Home > Fracture (Night School #3)(10)

Fracture (Night School #3)(10)
Author: C.J. Daugherty

Two officers stayed with her. One was young, with a penetrating gaze. The other was older, and had a beard that needed trimming. Neither of them seemed openly unkind.

Allie sat in a battered metal chair, facing them. The younger one was at a computer, where he typed things in using only his index fingers. The older one made notes on a pad of paper. He asked her name and age, and she answered numbly as the young one entered the information into the computer with surprising speed.

When the older one asked for her parents’ names and address, though, she pressed her fingertips hard against her aching temples.

This was so bad.

‘Please. Could you just call Isabelle le Fanult at Cimmeria Academy?’ she said after a long pause. ‘She knows me. Can I have some water?’ Her mouth was so dry it felt like her tongue was permanently attached to the roof of her mouth.

At the mention of the school, the two officers exchanged a look.

‘Are you a student at the school?’ the older officer asked. With a fatherly face and greying hair, he didn’t look threatening.

Allie nodded.

‘Now that is interesting.’ He turned to the younger officer, who was typing busily. ‘Have we ever had a Cimmeria student in here before?’

Without looking up from his monitor, the younger officer shook his head. ‘I don’t think we have.’

The fatherly cop turned back to Allie, studying her with open curiosity. Squirming a little, Allie had a good idea what he saw – a teenage girl with dirt on her face, tangled dark hair and a pounding hangover.

‘What’s a nice boarding-school girl doing burgling a church? Couldn’t your parents just buy one for you if you really wanted one?’

The computer cop snorted a laugh.

Looking back and forth between them, blood rushed to Allie’s face. She hated being laughed at.

Tilting up her chin, she met the officer’s gaze coldly. ‘You have no idea what my life is like.’

But the cop didn’t seem intimidated by this in the slightest. In fact, he looked as if it was the reaction he’d hoped for.

‘Oh really?’ He leaned back in his chair so far the front legs came off the ground. ‘Why don’t you tell us?’

Sullen, Allie shook her head. ‘I don’t want to talk about it.’

‘That is a shame,’ he said, his smile disappearing. ‘Because talking about it is the only thing that’s going to get you out of here in a hurry.’

A tingling sense of suspicion made goosebumps rise on Allie’s arms. This wasn’t right. She’d been arrested several times before and the police had never acted like this. They never cared where she went to school. It was always straightforward and no nonsense: ‘What’s your name? How old are you? Who’s your parent or guardian?’

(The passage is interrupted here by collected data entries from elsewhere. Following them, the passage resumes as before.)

/-- The first `n` entries leave a head's list as its completed group, and its outcome is counted, if it has one. -/
theorem completeGroup_keeps (h : Head) (n : Nat)
    (hu : FlightsSound b → ∀ e ∈ (s.ports.get h).inFlight.take n,
      openGroups ((s.ports.get h).inFlight.take n) = if e.openScan then 1 else 0)
    (hb : Keeps (owed + openGroups ((s.ports.get h).inFlight.take n)) b
      (s.onPort h fun p => { p with inFlight := p.inFlight.drop n })) :
    Keeps owed b (completeGroup h n s) := by
  unfold completeGroup
  dsimp only
  split
  · rename_i he
    exact hb.owes fun _ => by rw [he]; rfl
  · rename_i e es he
    rw [he] at hu
    split
    · rename_i marked
      obtain ⟨f, hf, ha⟩ := List.any_eq_true.mp marked
      refine hb.owes fun w => ?_
      rw [he, hu w f (he ▸ hf)]
      simp [InFlight.openScan, ha]
    · rename_i marked
      have clear : e.abandoned = false := by
        have := mt List.any_eq_true.mpr marked
        simp only [he, not_exists, not_and, Bool.not_eq_true] at this
        exact this e List.mem_cons_self
      have counted := qualify_keeps (owed := owed) h e
        (((s.ports.get h).inFlight.take n).filterMap (·.result))
        (hb.owes fun w => by
          rw [he, hu w e List.mem_cons_self]
          unfold InFlight.openScan
          by_cases hp : e.pass.kind = .reference <;> simp [hp, clear])
      exact groupsRemoved_keeps _ _ (ite_keeps (settleFilter_keeps _ counted) counted)

theorem retire_keeps (h : Head) (x : Exposure) (e : InFlight)
    (he : oldestOpen (s.ports.get h).inFlight = some e) (hb : Keeps owed b s) :
    Keeps owed b (retire h x e s) := by
  unfold retire
  dsimp only
  split
  · rename_i last
    refine completeGroup_keeps h e.burst (fun w f hf => ?_) ?_
    · obtain ⟨g, rest, hl, hg, _, ho, hr⟩ := retire_first (hb.grouped w h) he x
      have len : (retireOldest x g).length = e.burst := by
        rw [length_retireOldest, hg.burst e (List.mem_of_find?_eq_some ho)]
      simp only [onPort_ports, get_set_same] at hf ⊢
      rw [hr, ← len, List.take_left] at hf ⊢
      obtain ⟨a, ha, _, _, hp, hk, _⟩ := (retire_shape x g).2 f hf
      rw [openGroups_retire, hg.openGroups ha]
      unfold InFlight.openScan
      rw [hp, hk]
    · have joined : (s.onPort h fun p => { p with inFlight := retireOldest x p.inFlight }).onPort h
          (fun p => { p with inFlight := p.inFlight.drop e.burst })
          = s.onPort h fun p => { p with inFlight := (retireOldest x p.inFlight).drop e.burst } := by
        cases h <;> rfl
      rw [joined]
      refine onPort_list h _ ?_ (fun w _ => ?_) (fun _ _ => ?_) hb
      · simp only [List.length_drop, length_retireOldest]
        omega
      · obtain ⟨g, rest, hl, hg, hrest, ho, hr⟩ := retire_first (hb.grouped w h) he x
        have len : (retireOldest x g).length = e.burst := by
          rw [length_retireOldest, hg.burst e (List.mem_of_find?_eq_some ho)]
        dsimp only
        rw [hr, ← len, List.drop_left]
        exact hrest
      · simp only [onPort_ports, get_set_same]
        have parts := congrArg openGroups (List.take_append_drop e.burst (retireOldest x (s.ports.get h).inFlight))
        rw [openGroups_append, openGroups_retire] at parts
        omega
  · rename_i last
    refine onPort_list h _ ?_ (fun _ g => ?_) (fun _ _ => ?_) hb
    · simp only [length_retireOldest]
      exact Nat.le_max_left _ _
    · obtain ⟨g, rest, hl, hg, ⟨gs, hrest, all⟩, ho, hr⟩ := retire_first g he x
      refine ⟨retireOldest x g :: gs, by rw [List.flatten_cons, ← hrest]; exact hr, fun y hy => ?_⟩
      rcases List.mem_cons.mp hy with rfl | hy
      · exact hg.retired x ho last
      · exact all y hy
    · rw [openGroups_retire]

theorem settleEngine_keeps (hb : Keeps owed b s) : Keeps owed b (settleEngine s) := by
  unfold settleEngine
  repeat' first
    | with_reducible assumption | with_reducible refine endPasses_keeps ?_
    | with_reducible refine endLoading_keeps ?_ | with_reducible refine departLightWait_keeps ?_
    | with_reducible refine ite_keeps ?_ ?_

theorem settleMeasured_keeps (hb : Keeps owed b s) : Keeps owed b (settleMeasured s) :=
  ite_keeps (judgeCalibration_keeps hb) hb

theorem settleOrder_keeps (hb : Keeps owed b s) : Keeps owed b (settleOrder s) :=
  settleMeasured_keeps (settleEngine_keeps hb)

theorem enterRunning_keeps (hb : Keeps owed b s) : Keeps owed b (enterRunning s) := by
  unfold enterRunning
  repeat' first
    | exact .same rfl rfl rfl | exact .noTable rfl id nofun
    | exact .noTable rfl nofun nofun
    | with_reducible assumption | with_reducible refine followLink_keeps _ ?_
    | with_reducible refine onOrder_keeps _ ?_ ?_ | with_reducible refine enterUnit_keeps _ ?_

theorem settleUnit_keeps (hb : Keeps owed b s) : Keeps owed b (settleUnit s) := by
  unfold settleUnit
  repeat' first
    | with_reducible assumption | with_reducible refine enterRunning_keeps ?_
    | with_reducible refine ite_keeps ?_ ?_

theorem settle_keeps (hb : Keeps owed b s) : Keeps owed b (settle s) := by
  unfold settle
  repeat' first
    | with_reducible assumption | with_reducible refine settleUnit_keeps ?_
    | with_reducible refine settleOrder_keeps ?_ | with_reducible refine settlePassages_keeps ?_
    | with_reducible refine settleRequest_keeps _ ?_ | with_reducible refine settleSeries_keeps _ ?_
    | with_reducible refine settleDrain_keeps ?_
    | with_reducible refine forHeads_keeps (fun _ _ _ => ?_) ?_

theorem readBack_keeps (code : Nat) (r : CommandResult) (hb : Keeps owed b s) : Keeps owed b (readBack code r s) := by
  unfold readBack
  repeat' first
    | with_reducible assumption | with_reducible refine xeUpd_keeps _ rfl rfl rfl rfl ?_

theorem command_keeps (code : Nat) (accepted : Bool) {effect : State → State}
    (he : ∀ s, Keeps owed b s → Keeps owed b (effect s)) (hb : Keeps owed b s) : Keeps owed b (command code accepted effect s) := by
  unfold command
  exact ite_keeps (he _ (readBack_keeps _ _ hb)) (readBack_keeps _ _ hb)

theorem startUnit_keeps (hb : Keeps owed b s) : Keeps owed b (startUnit s) :=
  { hb with writer := fun h => (hb.writer h).congr rfl rfl rfl }

theorem readCell_keeps (hb : Keeps owed b s) : Keeps owed b (readCell s) := by
  unfold readCell
  repeat' first
    | with_reducible assumption | with_reducible refine enterFaulted_keeps _ ?_
    | with_reducible refine beginRead_keeps _ _ _ ?_ | with_reducible refine ite_keeps ?_ ?_ | split
    | with_reducible refine ucUpd_keeps _ ?_

theorem execStart_keeps (ht : execStart s = .next t)
    (hb : Keeps owed b s) : Keeps owed b t := by
  unfold execStart at ht
  cases ht
  repeat' first
    | with_reducible assumption | with_reducible refine readCell_keeps ?_
    | with_reducible refine startUnit_keeps ?_
    | with_reducible refine command_keeps _ _ (fun _ _ => ?_) ?_
    | with_reducible refine requestPage_keeps ?_

theorem haltUnit_keeps (hb : Keeps owed b s) : Keeps owed b (haltUnit s) := by
  unfold haltUnit
  repeat' first
    | with_reducible assumption | with_reducible refine enterStopped_keeps ?_
    | with_reducible refine enterUnit_keeps _ ?_ | split

theorem execHalt_keeps (ht : execHalt s = .next t)
    (hb : Keeps owed b s) : Keeps owed b t := by
  unfold execHalt at ht
  cases ht
  repeat' first
    | with_reducible assumption | with_reducible refine haltUnit_keeps ?_
    | with_reducible refine command_keeps _ _ (fun _ _ => ?_) ?_

theorem abortOrder_keeps (hb : Keeps owed b s) : Keeps owed b (abortOrder s) := by
  unfold abortOrder
  repeat' first
    | exact .same rfl rfl rfl | exact .noTable rfl id nofun
    | exact .noTable rfl nofun nofun
    | with_reducible assumption | with_reducible refine abortPorts_keeps ?_
    | with_reducible refine endCondition_keeps _ ?_ | with_reducible refine onOrder_keeps _ ?_ ?_
    | with_reducible refine ite_keeps ?_ ?_ | split

theorem abortUnit_keeps (hb : Keeps owed b s) : Keeps owed b (abortUnit s) := by
  unfold abortUnit
  repeat' first
    | with_reducible assumption | with_reducible refine abortOrder_keeps ?_
    | with_reducible refine settle_keeps ?_ | with_reducible refine enterStopped_keeps ?_ | split

theorem execAbort_keeps (ht : execAbort s = .next t)
    (hb : Keeps owed b s) : Keeps owed b t := by
  unfold execAbort at ht
  cases ht
  repeat' first
    | with_reducible assumption | with_reducible refine abortUnit_keeps ?_
    | with_reducible refine command_keeps _ _ (fun _ _ => ?_) ?_

theorem resumeUnit_keeps (hb : Keeps owed b s) : Keeps owed b (resumeUnit s) := by
  unfold resumeUnit
  repeat' first
    | exact .same rfl rfl rfl | exact .noTable rfl id nofun
    | exact .noTable rfl nofun nofun
    | with_reducible assumption | with_reducible refine followLink_keeps _ ?_
    | with_reducible refine onOrder_keeps _ ?_ ?_ | with_reducible refine enterUnit_keeps _ ?_ | split

theorem execResume_keeps (ht : execResume s = .next t)
    (hb : Keeps owed b s) : Keeps owed b t := by
  unfold execResume at ht
  cases ht
  repeat' first
    | with_reducible assumption | with_reducible refine resumeUnit_keeps ?_
    | with_reducible refine command_keeps _ _ (fun _ _ => ?_) ?_

theorem stopUnit_keeps (hb : Keeps owed b s) : Keeps owed b (stopUnit s) := by
  unfold stopUnit
  repeat' first
    | with_reducible assumption | with_reducible refine enterStopped_keeps ?_ | split

theorem execStop_keeps (ht : execStop s = .next t)
    (hb : Keeps owed b s) : Keeps owed b t := by
  unfold execStop at ht
  cases ht
  repeat' first
    | with_reducible assumption | with_reducible refine stopUnit_keeps ?_
    | with_reducible refine command_keeps _ _ (fun _ _ => ?_) ?_

theorem softReset_keeps (levels : Levels) (hb : Keeps owed b s) : Keeps owed b (softReset levels s) := by
  have freed := letGoPage_keeps (letGoWriter_keeps (letGoOrder_keeps (letGoCell_keeps hb)))
  unfold softReset
  exact { freed with
    buffer := fun _ => bufferWithin_nil
    lists := fun _ => ⟨Nat.zero_le _, Nat.zero_le _⟩
    segments := fun _ => Nat.zero_le _
    writer := fun _ => .reset
    flights := fun _ h => by rw [get_map]; exact Nat.zero_le _
    grouped := fun _ h => by rw [get_map]; exact .nil
    zones := fun _ => nofun
    tables := fun _ _ _ => nofun
    kinds := fun _ h => by cases h <;> exact ⟨nofun, rfl⟩
    balance := fun _ => nofun }

theorem execSoftReset_keeps (levels : Levels) (ht : execSoftReset levels s = .next t)
    (hb : Keeps owed b s) : Keeps owed b t := by
  unfold execSoftReset at ht
  cases ht
  repeat' first
    | with_reducible assumption | with_reducible refine softReset_keeps _ ?_
    | with_reducible refine command_keeps _ _ (fun _ _ => ?_) ?_

theorem execNudge_keeps (_value : Word) (ht : execNudge _value s = .next t)
    (hb : Keeps owed b s) : Keeps owed b t := by
  unfold execNudge at ht
  cases ht
  repeat' first
    | with_reducible assumption | with_reducible refine parkRecheck_keeps ?_
    | with_reducible refine starvedRecheck_keeps ?_

theorem execNoteRawWrite_keeps (value : Word) (ht : execNoteRawWrite value s = .next t)
    (hb : Keeps owed b s) : Keeps owed b t := by
  unfold execNoteRawWrite at ht
  cases ht
  repeat' first
    | with_reducible assumption | with_reducible refine settle_keeps ?_
    | with_reducible refine lightClears_keeps ?_ | with_reducible refine clearNotices_keeps _ ?_
    | with_reducible refine ite_keeps ?_ ?_

theorem homingFault_keeps (c : FaultCause) (hb : Keeps owed b s) : Keeps owed b (homingFault c s) := by
  unfold homingFault
  repeat' first
    | with_reducible assumption | with_reducible refine enterFaulted_keeps _ ?_
    | with_reducible refine trackerUpd_keeps _ ?_

theorem judgeArrival_keeps (t : Tracker) (c : TrackerConfig) (up : Bool) (hb : Keeps owed b s) :
    Keeps owed b (judgeArrival t c up s) := by
  unfold judgeArrival
  dsimp only
  repeat' first
    | with_reducible assumption | with_reducible refine homingFault_keeps _ ?_
    | with_reducible refine settle_keeps ?_ | with_reducible refine ite_keeps ?_ ?_ | split
    | with_reducible refine trackerUpd_keeps _ ?_

theorem publishAngle_keeps (c : TrackerConfig) (up : Bool) (hb : Keeps owed b s) :
    Keeps owed b (publishAngle c up s) := by
  unfold publishAngle
  repeat' first
    | with_reducible assumption | with_reducible refine angleArrival_keeps _ _ _ ?_

theorem trackStep_keeps (t : Tracker) (c : TrackerConfig) (up arrival : Bool) (hb : Keeps owed b s) :
    Keeps owed b (trackStep t c up arrival s) := by
  unfold trackStep
  dsimp only
  repeat' first
    | with_reducible assumption | with_reducible refine publishAngle_keeps _ _ ?_
    | with_reducible refine settle_keeps ?_ | with_reducible refine indexDelivered_keeps _ ?_
    | with_reducible refine encoderFault_keeps _ ?_ | with_reducible refine ite_keeps ?_ ?_ | split
    | with_reducible refine trackerUpd_keeps _ ?_

theorem execCountStep_keeps (p : Phase) (index : Bool) (ht : execCountStep p index s = .next t)
    (hb : Keeps owed b s) : Keeps owed b t := by
  unfold execCountStep at ht
  cases ht
  repeat' first
    | with_reducible assumption | with_reducible refine trackStep_keeps _ _ _ _ ?_
    | with_reducible refine judgeArrival_keeps _ _ _ ?_ | with_reducible refine ite_keeps ?_ ?_ | split
    | with_reducible refine trackerUpd_keeps _ ?_

theorem execIllegalTransition_keeps (ht : execIllegalTransition s = .next t)
    (hb : Keeps owed b s) : Keeps owed b t := by
  unfold execIllegalTransition at ht
  cases ht
  dsimp only
  repeat' first
    | with_reducible assumption | with_reducible refine homingFault_keeps _ ?_
    | with_reducible refine settle_keeps ?_ | with_reducible refine encoderFault_keeps _ ?_ | split
    | with_reducible refine trackerUpd_keeps _ ?_

theorem execHomingTimerExpiry_keeps (ht : execHomingTimerExpiry s = .next t)
    (hb : Keeps owed b s) : Keeps owed b t := by
  unfold execHomingTimerExpiry at ht
  cases ht
  repeat' first
    | with_reducible assumption | with_reducible refine homingFault_keeps _ ?_ | split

Keeping her voice steady, she held his gaze. ‘I am sixteen years old. I can’t talk to you without a responsible adult present. Call my headmistress, Isabelle le Fanult. She will tell you everything you need to know.’

‘Oh, we’ll do that,’ the officer assured her. He didn’t look so fatherly now. ‘But first we want to ask you a few questions.’

For what seemed an interminable amount of time, they asked questions and she refused to answer them. How many students were at the school? How many teachers? What were their names? What went on at the school? Any strange classes? Any odd behaviour? Anything illegal? Drugs?

Allie just stared at the floor, angry and exhausted. All she would say was, ‘Call Isabelle le Fanult. She will answer your questions.’

When she finally heard Raj’s familiar voice from the front desk, the relief felt like fresh oxygen in her lungs. She took a steadying breath – she was going to get out of here.

The two officers left her alone then. The walls were thin, and she could hear Raj calmly presenting paperwork proving she was a student at the school, explaining – lying – that Mark was a student too, and that it was all just a childish prank. The school would, he said, pay for any damage.

He was nothing but polite although she could hear simmering anger beneath the surface of his voice. Whether that anger was directed at her or the police, she couldn’t tell.

When the police asked him about the school’s security system, he never raised his voice but his tone was chilling.

‘I could answer your questions, of course,’ he said. ‘But first, why don’t you tell me how long you held these children before you notified the school they were in your custody?’

A pause followed.

‘We would have called you sooner,’ the officer replied after a moment, ‘but they refused to tell us who they were. We had a devil of a time identifying them. Seems you’ve got some problem kids up at that school.’

Hearing the flat lie, Allie stared at the door in disbelief.

But the unspoken threat in Raj’s question seemed to have the intended effect. After that they asked no more questions. When she walked into the room a few minutes later, Raj’s eyes searched her face for signs of harm.

‘You OK?’ he asked.

‘No thanks to them.’ She shot a contemptuous look at the officers.

Raj’s face darkened. ‘Don’t blame them. You got yourself into this trouble.’

With that, the sense of relief evaporated – Raj might be rescuing her from the local cops but he was also still angry.

As they walked from the police station Allie squinted tiredly into the sun. The sky was bright blue, the late winter air crystalline and cold. The beauty of the day struck her as ironic.